Exporting labeled data

When the labeling operation is complete, you can export the annotated dataset to your Google Cloud Storage bucket by calling ExportData.

ExportData returns a .csv file containing one row for each image (for image classification tasks) or each image bounding box, or a json file for text entity extraction tasks.

  • For image classification tasks, the format is: ,image_url,label_1,label_2,...

  • For image bounding box tasks, the format is: ,image_url,label,0.1,0.1,,,0.3,0.3,,

    The four points are top-left, top-right, bottom-right, bottom-left. The second and fourth points are optional. Each point is represented by x,y.

    Each line will contain one bounding box. Multiple boxes of an image will be in multiple lines.

  • For image bounding polygon and oriented bounding box tasks, the format is: ,image_url,label,0.1,0.1,,,0.3,0.3,,,0.6,0.6,,...

    Each point in the closed polygon is represented by the x,y point, separated by two empty csv column. The last pair connects back to the first pair to close the polygon. Each line will contain one polygon.

  • For image polyline tasks, the format is: ,image_url,label,0.1,0.1,,,0.3,0.3,,,0.6,0.6,,...

    Similar to polygon above but the last pair doesn't connect to the first pair to create a polyline. Each line will contain one polyline.

  • For image segmentation tasks, the output is json file with following format: { Annotation_colors { "0x000000": {display_name: "dog"} "0x111111": {display_name: "cat"} } image_bytes: "jpeg_encoded_colormap_bytes" }

  • For video classification tasks, the format is: ,video_url,label,segment_start_time,segment_end_time

  • For video object detection tasks, the format is: ,video_url,label,timestamp,0.1,0.1,,,0.3,0.3,,

    The four points are top-left, top-right, bottom-right, bottom-left. The second and fourth points are optional. Each point is represented by x,y. Each line will contain one bounding box.

  • For video object tracking tasks, the format is: ,video_url,label,instance_id,timestamp,0.1,0.1,,,0.3,0.3,,

    The four points are top-left, top-right, bottom-right, bottom-left. The second and fourth points are optional. Each point is represented by x,y.

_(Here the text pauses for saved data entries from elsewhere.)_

/-- The machine. -/
structure State where
  /-- Memory by key: physical addresses below 2^51, and the regions of Machine/Ops.lean above them. -/
  mem : List Host.Cell
  time : Word
  timeRem : Nat
  cycle : Nat
  /-- Cores below this number have had their turns of the cycle. -/
  turnCore : Nat
  timePpb : Int
  timeSlew : Int
  ppsLatch : Word
  recovery : Bool
  /-- The host has been told that the device is ready (R45). -/
  hostTold : Bool
  stopped : Bool
  romRev : BitVec 16
  romImage : List Byte
  /-- What the physically unclonable function gives, and the seed that firmware reconstructed from it at reset (R58). -/
  puf : BitVec 256
  seed : BitVec 256
  /-- Patch slots copied into patch RAM, with their code (R52). -/
  patchRam : NMap (List Byte)
  /-- The counter is locked to the time of the other modules (R76). -/
  timeLock : Bool
  lowerUsed : Nat
  flash : Flash
  dies : NMap Die
  queues : NMap Queue
  lastBound : Nat
  fns : NMap Fn
  ring : List Event
  /-- Records of the event rings of partitions that have been destroyed; the rings lie in host memory (R63, R103, R178). -/
  pastRing : List (Nat × Event)
  ports : NMap BPort
  keys : NMap BKey
  memKeys : NMap Nat
  cxl : NMap Cxl
  mbds : NMap Stack
  routers : NMap Router
  parts : NMap Part
  objs : NMap NetObj
  insts : NMap Inst
  gangs : NMap Gang
  procs : NMap Proc
  cores : NMap Core
  clusters : NMap Cluster
  engines : NMap Engine
  txns : NMap Txn
  recs : NMap FRec
  managed : List Nat
  /-- Phase arrivals sent to other modules and not answered (R140, R379). -/
  farArr : NMap FarArrival
  /-- Save images that SAVE has written (R83). -/
  saved : List SaveImg
  xmsgs : List XMsg
  /-- Lines of memory and of scratchpads with an error that their check will detect and cannot correct (R42). -/
  flaws : List Nat
  windows : NMap (List (Nat × Word))
  hot : NMap Nat
  lineCount : NMap Nat
  grans : NMap Gran
  tokens : NMap Token
  motions : NMap Motion
  nextTxn : Nat
  nextId : Nat
  fresh : Nat
  moduleId : Nat
  agenda : List Move
  auto : Bool
  issue : Option Issue
  raised : Option Trap
  deriving DecidableEq, Repr

/-- Why the machine stops. -/
inductive Fault where
  /-- Raised by the meaning of an instruction word executed with no process in issue: a state that `step` never makes.
  Safe: the hardware issues a word only from a context or an engine thread. -/
  | noProcess
  deriving DecidableEq, Repr

/-- Why the model gives no next state. -/
inductive Refusal where
  /-- Raised by the dispatch for an instruction without a meaning yet. Safe. -/
  | notModelled (mnemonic : String)
  deriving DecidableEq, Repr

/-- The state after reset (R45 step 6): ready, nothing created, every table empty. Values the spec does not give are in
notes/assumptions/1.md to 3.md. -/
def State.reset : State where
  mem := []
  time := 0
  timeRem := 0
  cycle := 0
  turnCore := 0
  timePpb := 0
  timeSlew := 0
  ppsLatch := 0
  recovery := false
  hostTold := true
  stopped := false
  romRev := 0x0100
  romImage := []
  puf := 0
  seed := 0
  timeLock := false
  patchRam := []
  lowerUsed := 0
  flash := {}
  dies := []
  queues := []
  lastBound := 0
  fns := []
  ring := []
  pastRing := []
  ports := []
  keys := []
  memKeys := []
  cxl := []
  mbds := []
  routers := []
  parts := []
  objs := []
  insts := []
  gangs := []
  procs := []
  cores := []
  clusters := []
  engines := []
  txns := []
  recs := []
  managed := []
  farArr := []
  saved := []
  xmsgs := []
  flaws := []
  windows := []
  hot := []
  lineCount := []
  grans := []
  tokens := []
  motions := []
  nextTxn := 1
  nextId := 1
  fresh := 0
  moduleId := 0
  agenda := []
  auto := true
  issue := none
  raised := none

end Sys2Proof.Machine
end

Each line will contain one bounding box.

  • For video event tasks, the format is: ,video_url,label,segment_start_time,segment_end_time

  • For text classification tasks, the format is: ,text_url,label_l

  • For text classification tasks with sentiment enabled, the format is: ,text_url,label_l,sentiment

  • For text entity extraction tasks, returns a .json file. The format is the same as AutoML NL input: { "annotations": [ { "text_extraction": { "text_segment": { "end_offset": number, "start_offset": number } }, "display_name": string }, ... ], "text_snippet": {"content": string} }

ExportData is a long running operation. The API will return an operation id. You can use the operation id to call GetOperation to get status for it later.

Web UI

Follow these steps to export the labeled data by using the Data Labeling Service UI.

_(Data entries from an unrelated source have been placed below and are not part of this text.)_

-- ==== Sys2Proof/Machine/Integer.lean ====
section
/-! DEFINITION. Integer instructions (R22, R264 to R269) and pointer instructions (R270 to R273). -/

namespace Sys2Proof.Machine

/-- Bits [127:64] of the signed product (Table 13.7). -/
def mulhI (a b : Word) : Word := BitVec.ofInt 64 (a.toInt * b.toInt / 2 ^ 64)
/-- Bits [127:64] of the natural product. -/
def mulhN (a b : Word) : Word := BitVec.ofNat 64 (a.toNat * b.toNat / 2 ^ 64)

/-- Signed quotient toward zero; all ones and DZ for a zero divisor (R265). -/
def divI (a b : Word) : Word × Word :=
  if b = 0 then (BitVec.allOnes 64, fDZ) else (BitVec.ofInt 64 (Int.tdiv a.toInt b.toInt), 0)
def divN (a b : Word) : Word × Word := if b = 0 then (BitVec.allOnes 64, fDZ) else (BitVec.ofNat 64 (a.toNat / b.toNat), 0)
/-- The remainder takes the dividend's sign; x and DZ for a zero divisor (R265). -/
def remI (a b : Word) : Word × Word := if b = 0 then (a, fDZ) else (BitVec.ofInt 64 (Int.tmod a.toInt b.toInt), 0)
def remN (a b : Word) : Word × Word := if b = 0 then (a, fDZ) else (BitVec.ofNat 64 (a.toNat % b.toNat), 0)

/-- −1, 0 or +1 (Table 13.7). -/
def cmp3 (lt eq : Bool) : Word := if lt then BitVec.allOnes 64 else if eq then 0 else 1

/-- `SignExtend` and `ZeroExtend` of the low `n` bits (Table 1.8). -/
def signExt (x : Word) (n : Nat) : Word :=
  let v := x.toNat % 2 ^ n
  if 2 ^ n ≤ 2 * v then BitVec.ofInt 64 ((v : Int) - 2 ^ n) else BitVec.ofNat 64 v
def zeroExt (x : Word) (n : Nat) : Word := BitVec.ofNat 64 (x.toNat % 2 ^ n)

/-- Leading zeros of the low `n` bits (R267). -/
def clzN (x : Nat) : Nat → Nat
  | 0 => 0
  | n + 1 => if x / 2 ^ n % 2 = 1 then 0 else clzN x n + 1
/-- Trailing zeros, at most `fuel` (R267). -/
def ctzN (x : Nat) : Nat → Nat
  | 0 => 0
  | n + 1 => if x % 2 = 1 then 0 else ctzN (x / 2) n + 1
/-- Ones among the low `n` bits (R267). -/
def popN (x : Nat) : Nat → Nat
  | 0 => 0
  | n + 1 => x % 2 + popN (x / 2) n

/-- A rotation to the left by y mod 64 (R266). -/
def rolW (x y : Word) : Word := x.rotateLeft (y.toNat % 64)

/-- x with the field at `lo` of `w` bits replaced by the low bits of `v` (R269). -/
def insField (x v : Word) (w lo : Nat) : Word :=
  let m := 2 ^ w
  BitVec.ofNat 64 (x.toNat % 2 ^ lo + v.toNat % m * 2 ^ lo + x.toNat / (2 ^ lo * m) * (2 ^ lo * m))

def execAdd (x y : Src) (k : Keep) (s : State) := finish s (form2 s x y k fun a b => a + b)
def execSub (x y : Src) (k : Keep) (s : State) := finish s (form2 s x y k fun a b => a - b)
def execMul (x y : Src) (k : Keep) (s : State) := finish s (form2 s x y k fun a b => a * b)
def execMulhI64 (x y : Src) (k : Keep) (s : State) := finish s (form2 s x y k mulhI)
def execMulhN64 (x y : Src) (k : Keep) (s : State) := finish s (form2 s x y k mulhN)
def execDivI64 (x y : Src) (k : Keep) (s : State) := finish s (form2Later s x y k 36 divI)
def execDivN64 (x y : Src) (k : Keep) (s : State) := finish s (form2Later s x y k 36 divN)
def execRemI64 (x y : Src) (k : Keep) (s : State) := finish s (form2Later s x y k 36 remI)
def execRemN64 (x y : Src) (k : Keep) (s : State) := finish s (form2Later s x y k 36 remN)
def execMinI64 (x y : Src) (k : Keep) (s : State) := finish s (form2 s x y k fun a b => if a.slt b then a else b)
def execMinN64 (x y : Src) (k : Keep) (s : State) := finish s (form2 s x y k fun a b => if a.ult b then a else b)
def execMaxI64 (x y : Src) (k : Keep) (s : State) := finish s (form2 s x y k fun a b => if a.slt b then b else a)
def execMaxN64 (x y : Src) (k : Keep) (s : State) := finish s (form2 s x y k fun a b => if a.ult b then b else a)
def execCmpI64 (x y : Src) (k : Keep) (s : State) := finish s (form2 s x y k fun a b => cmp3 (a.slt b) (a == b))
def execCmpN64 (x y : Src) (k : Keep) (s : State) := finish s (form2 s x y k fun a b => cmp3 (a.ult b) (a == b))

def execAnd (x y : Src) (k : Keep) (s : State) := finish s (form2 s x y k fun a b => a &&& b)
def execOr (x y : Src) (k : Keep) (s : State) := finish s (form2 s x y k fun a b => a ||| b)
def execXor (x y : Src) (k : Keep) (s : State) := finish s (form2 s x y k fun a b => a ^^^ b)
def execAndn (x y : Src) (k : Keep) (s : State) := finish s (form2 s x y k fun a b => a &&& ~~~b)
def execShl (x y : Src) (k : Keep) (s : State) := finish s (form2 s x y k fun a b => a <<< (b.toNat % 64))
def execShr (x y : Src) (k : Keep) (s : State) := finish s (form2 s x y k fun a b => a >>> (b.toNat % 64))
def execSar (x y : Src) (k : Keep) (s : State) := finish s (form2 s x y k fun a b => a.sshiftRight (b.toNat % 64))
def execRol (x y : Src) (k : Keep) (s : State) := finish s (form2 s x y k rolW)

/-- `sel` reads q0 after x and y (R266). -/
def execSel (x y : Src) (k : Keep) (s : State) := finish s do
  let i ← s.cur
  let a ← readSrc i x
  let b ← readSrc i y
  let c ← readQ0 i
  .ok (s.push i (if c = 0 then b else a) k)

def execNeg (x : Src) (k : Keep) (s : State) := finish s (form1 s x k fun a => -a)
def execAbs (x : Src) (k : Keep) (s : State) := finish s (form1 s x k fun a => if a.msb then -a else a)
def execNot (x : Src) (k : Keep) (s : State) := finish s (form1 s x k fun a => ~~~a)
def execClz (x : Src) (k : Keep) (s : State) := finish s (form1 s x k fun a => BitVec.ofNat 64 (clzN a.toNat 64))
def execCtz (x : Src) (k : Keep) (s : State) := finish s (form1 s x k fun a => BitVec.ofNat 64 (ctzN a.toNat 64))
def execPopc (x : Src) (k : Keep) (s : State) := finish s (form1 s x k fun a => BitVec.ofNat 64 (popN a.toNat 64))

/-- `li` (R268). -/
def execLi (imm : BitVec 17) (k : Keep) (s : State) := finish s do
  let i ← s.cur
  .ok (s.push i (imm.signExtend 64) k)
/-- `lih` (R268). -/
def execLih (x : Src) (imm : BitVec 11) (k : Keep) (s : State) :=
  finish s (form1 s x k fun a => (a <<< 11) ||| imm.setWidth 64)
def execSext (x : Src) (w : BitVec 11) (k : Keep) (s : State) := finish s (form1 s x k fun a => signExt a w.toNat)
def execZext (x : Src) (w : BitVec 11) (k : Keep) (s : State) := finish s (form1 s x k fun a => zeroExt a w.toNat)
/-- `bext` (R269): the width code is the width minus 1. -/
def execBext (x : Src) (w : BitVec 5) (lo : BitVec 6) (k : Keep) (s : State) :=
  finish s (form1 s x k fun a => zeroExt (a >>> lo.toNat) (w.toNat + 1))
/-- `addi` (R22). -/
def execAddi (x : Src) (imm : BitVec 11) (k : Keep) (s : State) := finish s (form1 s x k fun a => a + imm.signExtend 64)
/-- `bins` reads q0 after x (R269). -/
def execBins (x : Src) (w : BitVec 5) (lo : BitVec 6) (k : Keep) (s : State) := finish s do
  let i ← s.cur
  let a ← readSrc i x
  let v ← readQ0 i
  .ok (s.push i (insField a v (w.toNat + 1) lo.toNat) k)

/-! ### Fat pointers (R19, R270 to R273) -/

/-- Fields of a fat pointer: space, format code, block-length log2, offset. -/
def pSpace (p : Word) : Nat := p.toNat / 2 ^ 60
def pFmt (p : Word) : Nat := p.toNat / 2 ^ 54 % 64
def pBl (p : Word) : Nat := p.toNat / 2 ^ 51 % 8
def pOff (p : Word) : Nat := p.toNat % 2 ^ 51

/-- Reserved format codes (R228). -/
def fmtReserved (c : Nat) : Bool :=
  (13 ≤ c && c ≤ 15) || c == 0x13 || c == 0x17 || c == 0x1E || c == 0x1F || 0x28 ≤ c
/-- Split block formats (Table 11.7). -/
def fmtSplit (c : Nat) : Bool := (0x14 ≤ c && c ≤ 0x16) || (0x20 ≤ c && c ≤ 0x25)

/-- `addp`: the offset moves, and FAT_OVERFLOW when it leaves 0 to 2^51 − 1 (R270). -/
def addOff (p : Word) (delta : Int) : Except Abort Word :=
  let off : Int := pOff p + delta
  if 0 ≤ off ∧ off < 2 ^ 51 then .ok (BitVec.ofNat 64 (p.toNat / 2 ^ 51 * 2 ^ 51 + off.toNat))
  else .error (.trap { kind := .fatOverflow, addr := p })

def execAddpImm (x : Src) (imm : BitVec 11) (k : Keep) (s : State) := finish s do
  let i ← s.cur
  let p ← readSrc i x
  let r ← addOff p imm.toInt
  .ok (s.push i r k)
def execAddp (x y : Src) (k : Keep) (s : State) := finish s do
  let i ← s.cur
  let p ← readSrc i x
  let d ← readSrc i y
  let r ← addOff p d.toInt
  .ok (s.push i r k)

/-- `fmtp` (R271). -/
def execFmtp (x y : Src) (k : Keep) (s : State) := finish s do
  let i ← s.cur
  let p ← readSrc i x
  let f ← readSrc i y
  check (f.toNat < 2 ^ 9 && !fmtReserved (f.toNat % 64) && (f.toNat / 64 == 0 || fmtSplit (f.toNat % 64)))
    { kind := .illegalOperand, addr := f }
  .ok (s.push i (BitVec.ofNat 64 (pSpace p * 2 ^ 60 + f.toNat % 64 * 2 ^ 54 + f.toNat / 64 * 2 ^ 51 + pOff p)) k)

/-- The process number `peer` names: a member of the issuer's gang, or a handle (R272). -/
def peerTarget (s : State) (i : Issue) (x : Word) : Except Abort Nat :=
  if x.toNat < 2 ^ 63 then do
    check (decide (x.toNat < 64) && i.pre.gang != 0) { kind := .illegalOperand, addr := x }
    match nget? s.gangs i.pre.gang with
    | none => .error (.trap { kind := .illegalOperand, addr := x })
    | some g =>
      match g.members[x.toNat]? with
      | none => .error (.trap { kind := .illegalOperand, addr := x })
      | some m => .ok (numOf m)
  else do
    check (x.toNat / 2 ^ 32 % 2 ^ 31 == 0) { kind := .illegalOperand, addr := x }
    .ok (numOf (x.toNat % 2 ^ 32))

/-- `peer` (R272): every ILLEGAL_OPERAND comes before PEER_NOT_RESIDENT. -/
def execPeer (x y : Src) (k : Keep) (s : State) := finish s do
  let i ← s.cur
  let a ← readSrc i x
  let b ← readSrc i y
  let num ← peerTarget s i a
  check (decide (b.toNat < 2 ^ 21)) { kind := .illegalOperand, addr := b }
  check (decide (a.toNat < 2 ^ 63) || partOf (a.toNat % 2 ^ 32) == partOf i.proc)
    { kind := .peerNotResident, other := a.setWidth 32, addr := a }
  .ok (s.push i (BitVec.ofNat 64 (4 * 2 ^ 60 + num * 2 ^ 21 + b.toNat)) k)

/-- `ptrq` (R273). -/
def execPtrq (x y : Src) (k : Keep) (s : State) := finish s do
  let i ← s.cur
  let p ← readSrc i x
  let f ← readSrc i y
  check (decide (f.toNat ≤ 4)) { kind := .illegalOperand, addr := f }
  let good := decide (pSpace p < 8) && !fmtReserved (pFmt p) && (pBl p == 0 || fmtSplit (pFmt p))
  .ok (s.push i (BitVec.ofNat 64 (match f.toNat with
    | 0 => pSpace p | 1 => pFmt p | 2 => pBl p | 3 => pOff p | _ => if good then 1 else 0)) k)

end Sys2Proof.Machine
end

  1. Open the Data Labeling Service UI in the Google Cloud Platform Console.

    The Datasets page shows the status of previously created datasets for the current project.

  2. Click the dataset name of the dataset you want to export. This takes you to the Dataset detail page.

  3. In the Labeled datasets section, click EXPORT in the Export status column.

  4. In the Export labeled dataset dialog, enter the Cloud Storage path to use for the output file, and select the file format that you want.

  5. Click EXPORT.

    The Dataset detail page shows an in-progress status while your data is being exported. Once it is completed, you can find the export file at the Cloud Storage path that you specified.

Command-line

Set the following environment variables:

  1. PROJECT_ID variable to your Google Cloud project ID.
  2. DATASET_ID variable to the ID of your dataset, from the response when you created the dataset. The ID appears at the end of the full dataset name:

    projects/project-id/locations/us-central1/datasets/dataset-id
  3. ANNOTATED_DATASET_ID variable to the ID of your annotated dataset resource name. The resource name is in the following format:

    projects/project-id/locations/us-central1/datasets/dataset-id/annotatedDatasets/annotated-dataset-id
  4. STORAGE_URI variable to the URI of the Cloud Storage bucket where you want the results stored.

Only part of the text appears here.